• WORK INSTRUCTIONS:
Print the first line of the records below and every line after it, up to and including the line with "s.yard0 := rfl". Print nothing else.
== PROVIDED INFORMATION ==
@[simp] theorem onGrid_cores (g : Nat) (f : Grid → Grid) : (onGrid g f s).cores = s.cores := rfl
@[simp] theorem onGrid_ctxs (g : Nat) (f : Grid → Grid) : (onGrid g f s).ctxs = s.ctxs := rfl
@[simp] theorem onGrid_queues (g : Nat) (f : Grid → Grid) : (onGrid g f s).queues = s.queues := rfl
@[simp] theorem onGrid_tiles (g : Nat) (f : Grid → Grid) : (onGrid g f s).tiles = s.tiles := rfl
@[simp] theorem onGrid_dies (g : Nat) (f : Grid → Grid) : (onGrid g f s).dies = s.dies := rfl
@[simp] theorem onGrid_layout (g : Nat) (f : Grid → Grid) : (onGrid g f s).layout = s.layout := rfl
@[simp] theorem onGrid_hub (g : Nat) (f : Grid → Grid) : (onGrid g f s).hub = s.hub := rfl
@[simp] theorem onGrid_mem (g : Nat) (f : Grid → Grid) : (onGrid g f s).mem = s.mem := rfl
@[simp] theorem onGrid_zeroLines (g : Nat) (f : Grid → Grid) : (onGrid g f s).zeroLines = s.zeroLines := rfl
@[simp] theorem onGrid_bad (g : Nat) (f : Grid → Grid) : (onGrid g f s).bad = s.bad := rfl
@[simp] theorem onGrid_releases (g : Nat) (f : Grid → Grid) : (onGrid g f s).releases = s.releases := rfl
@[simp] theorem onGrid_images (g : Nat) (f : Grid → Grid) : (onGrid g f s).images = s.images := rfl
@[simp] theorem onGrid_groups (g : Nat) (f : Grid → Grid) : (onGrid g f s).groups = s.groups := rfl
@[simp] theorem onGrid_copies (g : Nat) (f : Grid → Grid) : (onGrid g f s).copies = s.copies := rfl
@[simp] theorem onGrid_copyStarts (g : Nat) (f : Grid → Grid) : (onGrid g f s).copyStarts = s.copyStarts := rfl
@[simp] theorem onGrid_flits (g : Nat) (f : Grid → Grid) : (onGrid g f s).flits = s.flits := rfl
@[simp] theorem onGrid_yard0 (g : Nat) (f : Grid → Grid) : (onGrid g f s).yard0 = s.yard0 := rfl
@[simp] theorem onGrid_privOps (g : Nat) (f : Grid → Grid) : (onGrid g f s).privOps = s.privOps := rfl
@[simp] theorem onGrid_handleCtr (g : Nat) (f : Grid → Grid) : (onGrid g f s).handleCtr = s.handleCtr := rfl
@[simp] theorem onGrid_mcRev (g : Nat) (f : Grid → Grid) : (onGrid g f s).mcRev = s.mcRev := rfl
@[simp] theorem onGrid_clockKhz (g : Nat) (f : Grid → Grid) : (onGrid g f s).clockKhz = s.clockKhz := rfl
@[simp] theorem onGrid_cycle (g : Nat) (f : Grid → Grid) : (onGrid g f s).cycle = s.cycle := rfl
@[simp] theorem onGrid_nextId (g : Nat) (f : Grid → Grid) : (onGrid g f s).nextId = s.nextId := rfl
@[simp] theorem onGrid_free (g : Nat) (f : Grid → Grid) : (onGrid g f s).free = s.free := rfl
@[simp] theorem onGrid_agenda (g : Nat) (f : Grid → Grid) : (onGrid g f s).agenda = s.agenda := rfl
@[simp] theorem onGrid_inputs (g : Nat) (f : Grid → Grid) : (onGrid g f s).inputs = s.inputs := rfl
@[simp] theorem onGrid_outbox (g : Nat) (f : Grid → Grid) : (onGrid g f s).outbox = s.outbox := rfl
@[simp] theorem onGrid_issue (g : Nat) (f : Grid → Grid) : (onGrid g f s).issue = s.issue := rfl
===
• RESPONSE TO THIS TASK:
@[simp] theorem onGrid_cores (g : Nat) (f : Grid → Grid) : (onGrid g f s).cores = s.cores := rfl
@[simp] theorem onGrid_ctxs (g : Nat) (f : Grid → Grid) : (onGrid g f s).ctxs = s.ctxs := rfl
@[simp] theorem onGrid_queues (g : Nat) (f : Grid → Grid) : (onGrid g f s).queues = s.queues := rfl
@[simp] theorem onGrid_tiles (g : Nat) (f : Grid → Grid) : (onGrid g f s).tiles = s.tiles := rfl
@[simp] theorem onGrid_dies (g : Nat) (f : Grid → Grid) : (onGrid g f s).dies = s.dies := rfl
@[simp] theorem onGrid_layout (g : Nat) (f : Grid → Grid) : (onGrid g f s).layout = s.layout := rfl
@[simp] theorem onGrid_hub (g : Nat) (f : Grid → Grid) : (onGrid g f s).hub = s.hub := rfl
@[simp] theorem onGrid_mem (g : Nat) (f : Grid → Grid) : (onGrid g f s).mem = s.mem := rfl
@[simp] theorem onGrid_zeroLines (g : Nat) (f : Grid → Grid) : (onGrid g f s).zeroLines = s.zeroLines := rfl
@[simp] theorem onGrid_bad (g : Nat) (f : Grid → Grid) : (onGrid g f s).bad = s.bad := rfl
@[simp] theorem onGrid_releases (g : Nat) (f : Grid → Grid) : (onGrid g f s).releases = s.releases := rfl
@[simp] theorem onGrid_images (g : Nat) (f : Grid → Grid) : (onGrid g f s).images = s.images := rfl
@[simp] theorem onGrid_groups (g : Nat) (f : Grid → Grid) : (onGrid g f s).groups = s.groups := rfl
@[simp] theorem onGrid_copies (g : Nat) (f : Grid → Grid) : (onGrid g f s).copies = s.copies := rfl
@[simp] theorem onGrid_copyStarts (g : Nat) (f : Grid → Grid) : (onGrid g f s).copyStarts = s.copyStarts := rfl
@[simp] theorem onGrid_flits (g : Nat) (f : Grid → Grid) : (onGrid g f s).flits = s.flits := rfl
@[simp] theorem onGrid_yard0 (g : Nat) (f : Grid → Grid) : (onGrid g f s).yard0 = s.yard0 := rfl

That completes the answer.